I made them with russets and followed the recipe exactly. Best roast potatoes I’ve ever had!
Do you peel the garlic?
no
I ‘m always looking for new ways to fix potatoes and I think I would like this one but from the picture the potatoes look like they have bread crumbs on them. What makes the potatoes to give that look.
No crumbs. The starches on the surface loosen and become crispy when baked.

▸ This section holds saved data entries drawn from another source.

-- ==== Sys2Proof/Machine/Migration.lean ====
section
/-!
DEFINITION. Live migration of instances (18): dirty tracking (R418 to R421), freezing and thawing (R422 to R425), the state
image (R426, R427) and its restoration (R428, R429).
-/
namespace Sys2Proof.Machine

/-- A command of the migration window: NOT_OWNER first, then what `f` does. -/
def Dev.mwSubmit (d : Dev) (p : Fin 4) (inst opc : Nat) (f : Dev → Dev) : Dev :=
  d.submit (.mw p) fun d => if d.pfOf inst ≠ p.val then d.mwDone p.val inst opc 1 else f d

/-- MSTATE of an instance. -/
def Dev.mstate (d : Dev) (inst : Nat) : Nat := d.get F.MIG_STATE_MSTATE inst

/-- The command stays outstanding. -/
def Dev.mwWaits (d : Dev) (p : Fin 4) (inst opc : Nat) : Dev :=
  (d.setMig inst { d.mig inst with win := some p.val, opc := opc }).winBusy (.mw p)

/-! ### Dirty tracking (R418 to R421) -/

/-- DIRTY_START (R418). -/
def execDirtyStart (p : Fin 4) (inst : Fin 2052) (bank0 bank1 base : BitVec 64) (lg : BitVec 8) (s : State) : Res :=
  s.window (.mw p) (.dirtyStart p inst bank0 bank1 base lg) fun d => d.mwSubmit p inst.val 1 fun d =>
    let n := inst.val
    if !d.instEnabled n || d.flag F.MIG_STATE_TRACKING n then d.mwDone p.val n 1 2
    else if bank0.toNat % 4096 ≠ 0 ∨ bank1.toNat % 4096 ≠ 0 ∨ base.toNat % 4096 ≠ 0 ∨ lg.toNat < 12 ∨ 26 < lg.toNat then
      d.mwDone p.val n 1 3
    else if (d.fn n).ats then d.mwDone p.val n 1 4
    else
      let m := { d.mig n with bank0 := bank0.toNat, bank1 := bank1.toNat, base := base.toNat, lg := lg.toNat, marks := [] }
      (((d.setMig n m).put F.MIG_STATE_TRACKING n 1).put F.MIG_STATE_BANK n 0).mwDone p.val n 1 0

/-- The write operations of an instance that have marked and not left, with their channels. -/
def Dev.markers (d : Dev) (inst : Nat) : List (Nat × Nat) :=
  d.hst.chans.cells.flatMap fun c =>
    (c.2.ops.filter fun o => o.inst == inst && !o.read && decide (6 ≤ o.src ∧ o.src ≤ 8) && decide (0 < o.done)).map
      fun o => (c.1, o.id)

/-- The active bank closes (R421): the swap cycle, and a flush read on each channel that carried its marks. -/
def Dev.closeBank (d : Dev) (p : Fin 4) (inst opc : Nat) : Dev :=
  let m := d.mig inst
  let l := d.markers inst
  let m := { m with pages := m.marks.length, marks := [], ops := l.map (·.2) }
  let d := (d.setMig inst m).put F.MIG_STATE_BANK inst (1 - d.get F.MIG_STATE_BANK inst)
  let chans := (d.chanOf inst :: l.map (·.1)).eraseDups
  let d := chans.foldl (fun d c =>
    d.addOp c { inst := p.val, gen := d.gen p.val, src := 0xC, read := true, addr := d.rd .DMA_CHAN_STATUS_ADDR c,
                fin := .migFlush inst }) d
  d.mwWaits p inst opc

/-- DIRTY_SWAP (R421). -/
def execDirtySwap (p : Fin 4) (inst : Fin 2052) (s : State) : Res := s.window (.mw p) (.dirtySwap p inst) fun d =>
  d.mwSubmit p inst.val 2 fun d =>
    if !d.flag F.MIG_STATE_TRACKING inst.val then d.mwDone p.val inst.val 2 2 else d.closeBank p inst.val 2

/-- DIRTY_STOP (R421): the active bank closes and tracking is off. -/
def execDirtyStop (p : Fin 4) (inst : Fin 2052) (s : State) : Res := s.window (.mw p) (.dirtyStop p inst) fun d =>
  d.mwSubmit p inst.val 3 fun d =>
    if !d.flag F.MIG_STATE_TRACKING inst.val then d.mwDone p.val inst.val 3 2
    else (d.closeBank p inst.val 3).put F.MIG_STATE_TRACKING inst.val 0

/-- The operations that wait on channels. -/
def Dev.chanOps (d : Dev) : List DmaOp := d.hst.chans.cells.flatMap fun c => c.2.ops

/-- DIRTY_SWAP_COMPLETE (R421): every operation that marked the closed bank has left and the flush reads have completed. -/
def execDirtySwapComplete (inst : Fin 2052) (s : State) : Res := s.on fun d =>
  d.onIsland 20 fun d =>
    let n := inst.val
    let m := d.mig n
    let isFlush (o : DmaOp) : Bool := o.fin == .migFlush n
    let waits := d.chanOps.any (fun o => m.ops.contains o.id || isFlush o) || d.hst.rdOps.any fun o => isFlush o && !d.opAnswered o
    match m.win with
    | none => d
    | some p =>
      if (m.opc ≠ 2 ∧ m.opc ≠ 3) ∨ waits = true then d
      else
        let d := (d.hst.rdOps.filter isFlush).foldl (fun d o => d.takeOp o) d
        let d := d.setMig n { m with win := none, ops := [] }
        d.mwDone p n m.opc 0 [(0x208, m.pages + (1 - d.get F.MIG_STATE_BANK n) * 2 ^ 32)]

/-! ### Freeze and thaw (R422 to R425) -/

/-- FREEZE with MODE QUIESCE (R422, R423): from NONE in ENABLED, or from FROZEN_IN_PLACE, whose held work is released. The
descriptors fetched and not accepted are dropped and read again after THAW. -/
def execFreezeQuiesce (p : Fin 4) (inst : Fin 2052) (kek : Fin 64) (s : State) : Res := s.window (.mw p) (.freezeQuiesce p inst kek) fun d =>
  d.mwSubmit p inst.val 4 fun d =>
    let n := inst.val
    if !d.instEnabled n || (d.mstate n != 0 && d.mstate n != 3) then d.mwDone p.val n 4 2
    else
      let d := (d.put F.MIG_STATE_MSTATE n 1).resumeFn n
      let d := (d.instQs n).foldl (fun d q => d.dropFetched q) d
      (d.setMig n { d.mig n with kek := kek.val }).mwWaits p n 4

/-- A host item or copy of the instance is on its way (R422). -/
def Dev.quiesceWaits (d : Dev) (inst : Nat) : Bool :=
  let qs := d.instQs inst
  qs.any (fun q => !d.isRq q && d.qDone q != d.qCi q)
    || qs.any (fun q => (d.q q).pend.any fun x => x.out.isSome)
    || (d.itemList.any fun x => x.copies.any fun k => k.dtype == 1 && d.ownsRange inst 0 k.dest &&
          (k.st == .onchip || k.st == .deep || k.st == .sending))
    || (d.chanOps.any fun o => o.inst == inst && !o.read && o.gen == d.gen inst && decide (6 ≤ o.src ∧ o.src ≤ 8))
    || (d.evq.any fun e => e.inst == inst && decide (e.id < 0x80))
    || (d.hst.vecs.cells.any fun c => c.1 / 2048 == inst && c.2.pend && !c.2.mask && (d.fn inst).msixEn && !(d.fn inst).fmask)

/-- QUIESCED (R422). -/
def execQuiesced (inst : Fin 2052) (s : State) : Res := s.on fun d =>
  d.onIsland 20 fun d =>
    let n := inst.val
    match (d.mig n).win with
    | none => d
    | some p =>
      if d.mstate n ≠ 1 ∨ d.quiesceWaits n then d
      else ((d.put F.MIG_STATE_MSTATE n 2).setMig n { d.mig n with win := none }).mwDone p n 4 0

/-- FREEZE with MODE IN_PLACE (R423): the instance's work is set aside as for Bus Master Enable 0. -/
def execFreezeInPlace (p : Fin 4) (inst : Fin 2052) (kek : Fin 64) (s : State) : Res := s.window (.mw p) (.freezeInPlace p inst kek) fun d =>
  d.mwSubmit p inst.val 4 fun d =>
    let n := inst.val
    if !d.instEnabled n || d.mstate n != 0 then d.mwDone p.val n 4 2
    else
      let d := (d.put F.MIG_STATE_MSTATE n 3).pauseFn n (d.fn n)
      (d.setMig n { d.mig n with kek := kek.val }).mwDone p.val n 4 0

/-- THAW (R425): work resumes in its previous order. -/
def execThaw (p : Fin 4) (inst : Fin 2052) (s : State) : Res := s.window (.mw p) (.thaw p inst) fun d =>
  d.mwSubmit p inst.val 7 fun d =>
    let n := inst.val
    if d.mstate n < 2 then d.mwDone p.val n 7 2
    else ((d.put F.MIG_STATE_MSTATE n 0).resumeFn n).mwDone p.val n 7 0

/-! ### The state image (R426, R427) -/

/-- A section: header and data (Table 18-5). -/
def sectionOf (ty count : Nat) (b : List Nat) : List Nat :=
  toLe 2 ty ++ [0, 0] ++ toLe 4 count ++ toLe 4 b.length ++ toLe 4 (crc32c b) ++ b

/-- The elements of an instance's range of kind `k` that the list names, in order. -/
def Dev.inRange (d : Dev) (inst k : Nat) (l : List Nat) : List Nat :=
  sortBy id (l.filter (d.ownsRange inst k))

/-- INSTANCE. -/
def Dev.imgInstance (d : Dev) (i : Nat) : List Nat :=
  toLe 8 (d.rd .INST_SUB_CFG i) ++ toLe 4 (d.rd .QE_INST_ARB i) ++ toLe 4 0
    ++ (List.range 10).flatMap (fun k => toLe 8 (d.rd .INST_RANGE (i * 16 + k))) ++ List.replicate 32 0

/-- A record of SQRQ. -/
def Dev.imgQueue (d : Dev) (q : Nat) : List Nat :=
  toLe 4 q ++ toLe 4 (d.rd .QE_QCTX_CFG q) ++ toLe 4 (d.rd .QE_QCTX_ARB q) ++ toLe 4 0 ++ toLe 8 (d.rd .QE_QCTX_BASE q)
    ++ toLe 8 (d.rd .QE_QCTX_HWB q) ++ toLe 4 (d.qPi q) ++ toLe 4 (d.qCi q) ++ toLe 4 (d.qDone q) ++ toLe 4 0

/-- The accepted, unfilled buffers of a queue. -/
def Dev.imgBufs (d : Dev) (q : Nat) : List (List Nat) :=
  ((d.q q).pend.filter fun x => x.kind == 3 && x.out.isNone).map fun x =>
    toLe 8 x.addr ++ toLe 4 x.len ++ toLe 4 (q % 2 ^ 16 + x.index % 2 ^ 16 * 2 ^ 16)

/-- A record of CQEQ. -/
def Dev.imgCq (d : Dev) (c : Nat) : List Nat :=
  toLe 4 c ++ toLe 4 (d.rd .QE_CQCTX_CFG c) ++ toLe 8 (d.rd .QE_CQCTX_BASE c) ++ toLe 4 (d.get F.QE_CQCTX_STATE_WPI c)
    ++ toLe 4 (d.get F.QE_CQCTX_STATE_RCI c) ++ toLe 4 (d.rd .QE_CQCTX_FLAGS c) ++ toLe 4 0
def Dev.imgEq (d : Dev) (e : Nat) : List Nat :=
  toLe 4 (e + 2 ^ 16) ++ toLe 4 (d.rd .QE_EQCTX_CFG e) ++ toLe 8 (d.rd .QE_EQCTX_BASE e) ++ toLe 4 (d.get F.QE_EQCTX_STATE_WPI e)
    ++ toLe 4 (d.get F.QE_EQCTX_STATE_RCI e) ++ toLe 4 (d.rd .QE_EQCTX_FLAGS e) ++ toLe 4 0

/-- A record of NVME. -/
def Dev.imgConn (d : Dev) (c : Nat) : List Nat :=
  toLe 4 c ++ toLe 4 0 ++ toLe 8 (d.rd .NVME_CONN_CFG c) ++ toLe 8 (d.rd .NVME_CONN_RESYNC c)
    ++ toLe 4 ((d.conn c).txNext.getD 0) ++ toLe 4 ((d.conn c).rxNext.getD 0)

/-- A record of KEY, wrapped under a KEK (R306). -/
def Dev.imgKey (d : Dev) (kek : List Nat) (k : Nat) : List Nat :=
  let b := (d.cry.keys.get k).key
  toLe 2 k ++ [0, 0] ++ toLe 4 (kcvOf b) ++ Config.kwWrap kek b
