-- ==== Sys2Proof/Machine/Step.lean ====
section
/-!
DEFINITION. One step: the command at the front of the queue runs on the rest; on an empty queue a window command
deferred to RUN runs, or one edge of the AON clock passes.
-/
namespace Sys2Proof.Machine

/-- One step of the block. -/
def step (s : State) : Host.Outcome State Fault Refusal :=
  match s.pending with
  | [] => match s.due with
    | some (c, t) => runLate c t
    | none => .next s.idle
  | c :: rest => exec c { s with pending := rest }

/-- `s` with the command that the word spells put at the front of its queue; `s` where the word spells none. -/
def State.withFetchWord (s : State) (nbits w : Nat) : State :=
  match decodeTableWord nbits w with
  | some c => { s with pending := c :: s.pending }
  | none => s

end Sys2Proof.Machine
end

Omg thank you soooooo much for this recipe and all your recipes 🙂 !!! My mother in law came to visit us in California from Ohio to see our 2 year old son , ( she comes once to twice a year ) still its definitely a special occasion exspelley that second night after she is rested and we always do a nice dinner , she wanted grilled steaks and I was going to do the original baked potato with it when I remembered seeing your English roasted potatoes while browsing through some recipes and omg were they a hit !! Absolutely delicious, and the garlic like transformed:) !! You are right , I dont know if I'll ever make a boring baked potato again lol
Yes! I was amazed at how easy it is to prepare a potato this interesting and delicious. Thank you for sharing this excellent recipe. I served them for New Year’s Eve with a beef tenderloin roast, green beans almondine and a simple salad. Marvelous potatoes!
My mother in Oz insisted on putting lots of salt in the boiling water. But then, she was a real salt fan, dabbing her forkful into a pile of salt. Dad would always put salt on all his food before tasting. Us 4 kids were put off salt for life!